[Saved entries]
Content starts
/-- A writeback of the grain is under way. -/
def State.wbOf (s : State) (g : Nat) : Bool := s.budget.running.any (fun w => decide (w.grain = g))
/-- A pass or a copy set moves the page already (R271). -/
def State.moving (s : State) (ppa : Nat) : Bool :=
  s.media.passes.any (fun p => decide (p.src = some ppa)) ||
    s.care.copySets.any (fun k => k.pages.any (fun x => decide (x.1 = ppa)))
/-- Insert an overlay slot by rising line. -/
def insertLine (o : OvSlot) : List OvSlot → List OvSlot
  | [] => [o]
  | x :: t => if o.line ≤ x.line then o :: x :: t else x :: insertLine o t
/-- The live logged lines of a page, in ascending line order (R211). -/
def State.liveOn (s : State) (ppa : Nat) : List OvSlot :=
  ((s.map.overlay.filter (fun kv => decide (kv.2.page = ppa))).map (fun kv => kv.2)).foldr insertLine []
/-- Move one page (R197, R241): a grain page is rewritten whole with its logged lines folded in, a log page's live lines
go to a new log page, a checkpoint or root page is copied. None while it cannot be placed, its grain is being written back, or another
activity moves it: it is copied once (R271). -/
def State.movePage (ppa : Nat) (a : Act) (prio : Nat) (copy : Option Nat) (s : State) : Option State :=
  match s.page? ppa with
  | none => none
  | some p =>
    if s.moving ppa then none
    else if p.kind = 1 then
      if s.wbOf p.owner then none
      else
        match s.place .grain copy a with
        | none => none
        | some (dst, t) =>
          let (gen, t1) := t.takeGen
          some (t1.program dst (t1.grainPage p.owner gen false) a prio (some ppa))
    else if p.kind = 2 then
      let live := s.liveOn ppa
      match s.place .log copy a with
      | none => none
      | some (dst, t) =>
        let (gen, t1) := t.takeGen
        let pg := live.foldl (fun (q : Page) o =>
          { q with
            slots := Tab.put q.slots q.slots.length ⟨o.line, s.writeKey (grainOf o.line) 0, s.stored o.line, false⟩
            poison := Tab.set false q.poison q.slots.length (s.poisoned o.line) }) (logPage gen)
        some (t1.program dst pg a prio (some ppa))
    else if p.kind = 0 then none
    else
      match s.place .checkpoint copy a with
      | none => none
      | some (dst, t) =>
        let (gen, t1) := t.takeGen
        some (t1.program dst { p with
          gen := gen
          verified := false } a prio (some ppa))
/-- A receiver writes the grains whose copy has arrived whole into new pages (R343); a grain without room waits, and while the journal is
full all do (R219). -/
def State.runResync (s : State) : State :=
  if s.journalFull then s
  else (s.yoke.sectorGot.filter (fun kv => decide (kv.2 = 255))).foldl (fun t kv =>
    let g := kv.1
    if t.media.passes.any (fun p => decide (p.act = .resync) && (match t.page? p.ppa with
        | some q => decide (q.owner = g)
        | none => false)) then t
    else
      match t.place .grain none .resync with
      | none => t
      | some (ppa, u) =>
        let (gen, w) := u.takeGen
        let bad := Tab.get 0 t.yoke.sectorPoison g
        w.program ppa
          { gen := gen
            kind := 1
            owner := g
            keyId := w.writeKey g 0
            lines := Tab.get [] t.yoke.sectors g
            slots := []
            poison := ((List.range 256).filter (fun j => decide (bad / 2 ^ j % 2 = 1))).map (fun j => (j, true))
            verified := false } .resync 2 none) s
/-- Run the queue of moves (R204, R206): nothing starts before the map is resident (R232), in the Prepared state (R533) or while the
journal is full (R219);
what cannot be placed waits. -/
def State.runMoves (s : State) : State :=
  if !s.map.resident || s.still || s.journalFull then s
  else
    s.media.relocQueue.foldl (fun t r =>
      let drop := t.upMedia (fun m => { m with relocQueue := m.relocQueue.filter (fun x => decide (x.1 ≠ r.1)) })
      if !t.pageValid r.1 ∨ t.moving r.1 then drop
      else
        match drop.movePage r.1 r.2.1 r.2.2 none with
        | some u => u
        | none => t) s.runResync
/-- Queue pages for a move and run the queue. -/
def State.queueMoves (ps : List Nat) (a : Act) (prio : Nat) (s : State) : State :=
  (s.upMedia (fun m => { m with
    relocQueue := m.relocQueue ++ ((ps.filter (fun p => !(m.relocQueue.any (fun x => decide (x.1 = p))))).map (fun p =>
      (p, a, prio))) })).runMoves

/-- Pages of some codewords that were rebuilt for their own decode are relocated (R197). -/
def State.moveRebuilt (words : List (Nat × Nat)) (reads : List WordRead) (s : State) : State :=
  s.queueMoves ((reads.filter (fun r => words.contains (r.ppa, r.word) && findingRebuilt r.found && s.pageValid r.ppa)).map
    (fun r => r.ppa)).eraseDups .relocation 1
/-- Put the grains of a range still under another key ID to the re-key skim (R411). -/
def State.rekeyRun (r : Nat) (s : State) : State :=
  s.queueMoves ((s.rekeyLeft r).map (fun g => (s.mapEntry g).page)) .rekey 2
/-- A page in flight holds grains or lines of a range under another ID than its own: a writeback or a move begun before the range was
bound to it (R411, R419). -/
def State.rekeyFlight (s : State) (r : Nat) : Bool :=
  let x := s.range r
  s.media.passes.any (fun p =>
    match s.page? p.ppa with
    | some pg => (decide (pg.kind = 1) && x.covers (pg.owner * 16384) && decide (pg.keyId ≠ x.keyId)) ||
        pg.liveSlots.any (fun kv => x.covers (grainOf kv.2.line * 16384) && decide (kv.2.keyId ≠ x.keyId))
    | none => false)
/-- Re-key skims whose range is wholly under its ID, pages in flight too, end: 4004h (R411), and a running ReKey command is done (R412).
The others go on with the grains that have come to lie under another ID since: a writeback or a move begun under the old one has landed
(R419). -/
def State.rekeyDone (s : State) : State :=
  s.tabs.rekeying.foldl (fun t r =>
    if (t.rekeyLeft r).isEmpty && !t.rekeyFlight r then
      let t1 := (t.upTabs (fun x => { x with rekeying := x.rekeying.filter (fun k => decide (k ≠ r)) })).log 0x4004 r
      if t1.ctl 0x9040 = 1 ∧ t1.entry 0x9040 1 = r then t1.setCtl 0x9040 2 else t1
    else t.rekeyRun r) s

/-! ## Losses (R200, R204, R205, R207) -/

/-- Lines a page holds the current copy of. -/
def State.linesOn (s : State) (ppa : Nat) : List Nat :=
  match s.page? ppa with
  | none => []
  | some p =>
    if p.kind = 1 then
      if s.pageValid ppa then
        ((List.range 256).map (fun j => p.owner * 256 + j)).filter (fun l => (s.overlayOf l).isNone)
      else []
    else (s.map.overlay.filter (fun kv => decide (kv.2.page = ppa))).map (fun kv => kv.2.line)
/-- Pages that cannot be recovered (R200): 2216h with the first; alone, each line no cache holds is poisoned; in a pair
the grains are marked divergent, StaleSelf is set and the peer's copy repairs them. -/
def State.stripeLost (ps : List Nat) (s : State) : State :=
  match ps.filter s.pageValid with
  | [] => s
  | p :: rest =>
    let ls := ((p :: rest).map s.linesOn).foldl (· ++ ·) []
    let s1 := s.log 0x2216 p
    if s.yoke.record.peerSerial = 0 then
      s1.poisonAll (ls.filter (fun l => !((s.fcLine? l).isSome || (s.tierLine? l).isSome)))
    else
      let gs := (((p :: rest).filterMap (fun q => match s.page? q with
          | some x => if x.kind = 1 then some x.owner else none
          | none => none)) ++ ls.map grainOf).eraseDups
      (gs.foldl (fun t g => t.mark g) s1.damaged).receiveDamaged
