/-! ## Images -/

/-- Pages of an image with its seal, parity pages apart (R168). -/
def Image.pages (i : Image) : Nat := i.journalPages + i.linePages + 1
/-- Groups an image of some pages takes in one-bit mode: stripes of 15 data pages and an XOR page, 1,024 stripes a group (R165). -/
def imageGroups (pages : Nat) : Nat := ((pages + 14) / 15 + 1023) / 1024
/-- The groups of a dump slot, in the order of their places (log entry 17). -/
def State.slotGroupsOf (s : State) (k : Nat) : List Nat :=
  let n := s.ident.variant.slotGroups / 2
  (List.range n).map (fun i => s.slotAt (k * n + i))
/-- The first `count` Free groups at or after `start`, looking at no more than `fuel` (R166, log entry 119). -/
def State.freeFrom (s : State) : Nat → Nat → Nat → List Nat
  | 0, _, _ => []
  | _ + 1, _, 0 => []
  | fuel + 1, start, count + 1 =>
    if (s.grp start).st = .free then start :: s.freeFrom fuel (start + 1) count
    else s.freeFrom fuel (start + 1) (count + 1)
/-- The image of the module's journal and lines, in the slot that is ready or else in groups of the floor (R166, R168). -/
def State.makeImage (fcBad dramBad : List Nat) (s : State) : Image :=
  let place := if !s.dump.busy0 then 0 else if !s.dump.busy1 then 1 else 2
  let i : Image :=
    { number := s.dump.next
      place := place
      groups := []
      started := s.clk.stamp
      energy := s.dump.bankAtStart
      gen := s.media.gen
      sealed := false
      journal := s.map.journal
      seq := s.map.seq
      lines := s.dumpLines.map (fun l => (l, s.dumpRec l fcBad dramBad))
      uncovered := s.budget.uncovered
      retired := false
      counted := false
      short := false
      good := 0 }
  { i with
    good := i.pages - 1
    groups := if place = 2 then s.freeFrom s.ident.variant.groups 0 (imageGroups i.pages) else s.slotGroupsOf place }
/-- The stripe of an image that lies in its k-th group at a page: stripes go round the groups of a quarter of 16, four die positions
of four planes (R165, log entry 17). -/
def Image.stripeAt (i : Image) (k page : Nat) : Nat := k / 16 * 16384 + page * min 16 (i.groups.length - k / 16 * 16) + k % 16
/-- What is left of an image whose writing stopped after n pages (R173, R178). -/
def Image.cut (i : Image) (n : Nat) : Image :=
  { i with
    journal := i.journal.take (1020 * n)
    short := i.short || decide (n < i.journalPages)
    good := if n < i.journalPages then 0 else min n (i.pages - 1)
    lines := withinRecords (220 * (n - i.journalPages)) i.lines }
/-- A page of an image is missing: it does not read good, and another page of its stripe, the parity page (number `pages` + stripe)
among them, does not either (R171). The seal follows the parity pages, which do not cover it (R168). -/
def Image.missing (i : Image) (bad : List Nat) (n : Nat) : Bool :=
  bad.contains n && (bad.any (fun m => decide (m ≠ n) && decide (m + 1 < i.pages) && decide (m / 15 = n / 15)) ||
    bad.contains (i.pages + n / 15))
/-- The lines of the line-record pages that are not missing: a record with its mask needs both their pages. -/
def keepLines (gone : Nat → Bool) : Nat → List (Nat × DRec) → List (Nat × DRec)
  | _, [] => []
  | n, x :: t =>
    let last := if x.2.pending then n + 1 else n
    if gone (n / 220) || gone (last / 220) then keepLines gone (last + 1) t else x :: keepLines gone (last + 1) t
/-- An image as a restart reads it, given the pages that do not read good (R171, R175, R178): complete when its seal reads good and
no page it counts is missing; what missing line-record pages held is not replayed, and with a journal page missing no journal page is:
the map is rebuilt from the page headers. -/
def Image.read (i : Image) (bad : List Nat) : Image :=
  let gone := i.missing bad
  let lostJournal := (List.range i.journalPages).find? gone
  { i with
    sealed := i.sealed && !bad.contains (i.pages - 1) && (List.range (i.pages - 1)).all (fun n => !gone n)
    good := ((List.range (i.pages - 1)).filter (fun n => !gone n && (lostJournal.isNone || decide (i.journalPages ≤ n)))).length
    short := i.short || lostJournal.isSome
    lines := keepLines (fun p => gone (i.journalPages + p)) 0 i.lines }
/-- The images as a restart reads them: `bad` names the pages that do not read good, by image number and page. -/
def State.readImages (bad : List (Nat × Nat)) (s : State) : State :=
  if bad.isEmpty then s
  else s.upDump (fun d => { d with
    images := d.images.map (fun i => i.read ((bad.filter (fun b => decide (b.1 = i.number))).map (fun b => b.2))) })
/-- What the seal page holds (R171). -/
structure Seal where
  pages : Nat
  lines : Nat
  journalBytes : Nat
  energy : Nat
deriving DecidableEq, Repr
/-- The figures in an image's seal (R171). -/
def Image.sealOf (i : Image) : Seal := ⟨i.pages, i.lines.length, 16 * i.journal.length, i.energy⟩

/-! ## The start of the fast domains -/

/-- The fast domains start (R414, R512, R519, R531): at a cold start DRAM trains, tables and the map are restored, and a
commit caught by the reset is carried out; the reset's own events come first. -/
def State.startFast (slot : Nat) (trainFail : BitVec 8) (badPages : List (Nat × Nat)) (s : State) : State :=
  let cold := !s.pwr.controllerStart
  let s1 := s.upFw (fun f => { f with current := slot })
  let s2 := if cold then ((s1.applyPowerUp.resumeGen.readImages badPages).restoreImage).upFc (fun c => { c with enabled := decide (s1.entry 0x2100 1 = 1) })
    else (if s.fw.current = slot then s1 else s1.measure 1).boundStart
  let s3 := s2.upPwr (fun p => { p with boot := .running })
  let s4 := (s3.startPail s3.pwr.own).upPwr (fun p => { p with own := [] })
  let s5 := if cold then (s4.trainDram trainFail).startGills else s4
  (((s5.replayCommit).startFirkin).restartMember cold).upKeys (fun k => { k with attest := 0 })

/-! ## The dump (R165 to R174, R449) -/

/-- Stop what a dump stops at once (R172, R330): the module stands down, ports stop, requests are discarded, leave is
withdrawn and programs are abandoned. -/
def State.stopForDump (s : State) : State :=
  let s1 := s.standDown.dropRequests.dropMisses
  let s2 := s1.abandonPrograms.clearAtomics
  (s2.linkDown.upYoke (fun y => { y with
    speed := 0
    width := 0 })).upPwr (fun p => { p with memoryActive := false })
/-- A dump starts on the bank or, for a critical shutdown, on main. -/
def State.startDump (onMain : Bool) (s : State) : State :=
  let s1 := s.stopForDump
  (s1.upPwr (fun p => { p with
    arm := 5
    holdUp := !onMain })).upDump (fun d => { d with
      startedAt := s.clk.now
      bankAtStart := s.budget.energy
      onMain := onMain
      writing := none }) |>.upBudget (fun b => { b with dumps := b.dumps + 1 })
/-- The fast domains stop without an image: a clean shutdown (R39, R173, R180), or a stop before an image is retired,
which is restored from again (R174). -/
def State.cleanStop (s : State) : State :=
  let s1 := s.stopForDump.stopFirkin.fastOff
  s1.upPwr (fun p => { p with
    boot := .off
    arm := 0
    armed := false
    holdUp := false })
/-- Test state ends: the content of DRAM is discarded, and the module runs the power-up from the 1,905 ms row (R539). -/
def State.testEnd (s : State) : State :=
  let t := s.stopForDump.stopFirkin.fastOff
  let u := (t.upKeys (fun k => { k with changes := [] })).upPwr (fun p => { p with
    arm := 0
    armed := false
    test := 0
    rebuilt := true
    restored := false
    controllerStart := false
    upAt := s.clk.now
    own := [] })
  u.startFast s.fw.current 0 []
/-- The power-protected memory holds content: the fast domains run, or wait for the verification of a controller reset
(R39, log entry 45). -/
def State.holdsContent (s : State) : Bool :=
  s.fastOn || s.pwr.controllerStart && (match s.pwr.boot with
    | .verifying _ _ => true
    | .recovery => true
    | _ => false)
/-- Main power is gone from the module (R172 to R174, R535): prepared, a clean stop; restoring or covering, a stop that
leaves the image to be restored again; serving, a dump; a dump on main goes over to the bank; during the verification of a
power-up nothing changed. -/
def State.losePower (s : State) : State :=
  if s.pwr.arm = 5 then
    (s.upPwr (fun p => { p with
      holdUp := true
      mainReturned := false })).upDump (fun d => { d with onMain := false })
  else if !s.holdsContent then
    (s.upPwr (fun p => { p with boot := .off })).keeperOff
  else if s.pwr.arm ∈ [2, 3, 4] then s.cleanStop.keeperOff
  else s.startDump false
Content ends
Above are some lines. Repeat exactly, and only, those from the line that has "holdUp := !onMain" through the line that has "holdUp := false".

    holdUp := !onMain })).upDump (fun d => { d with
      startedAt := s.clk.now
      bankAtStart := s.budget.energy
      onMain := onMain
      writing := none }) |>.upBudget (fun b => { b with dumps := b.dumps + 1 })
/-- The fast domains stop without an image: a clean shutdown (R39, R173, R180), or a stop before an image is retired,
which is restored from again (R174). -/
def State.cleanStop (s : State) : State :=
  let s1 := s.stopForDump.stopFirkin.fastOff
  s1.upPwr (fun p => { p with
    boot := .off
    arm := 0
    armed := false
    holdUp := false })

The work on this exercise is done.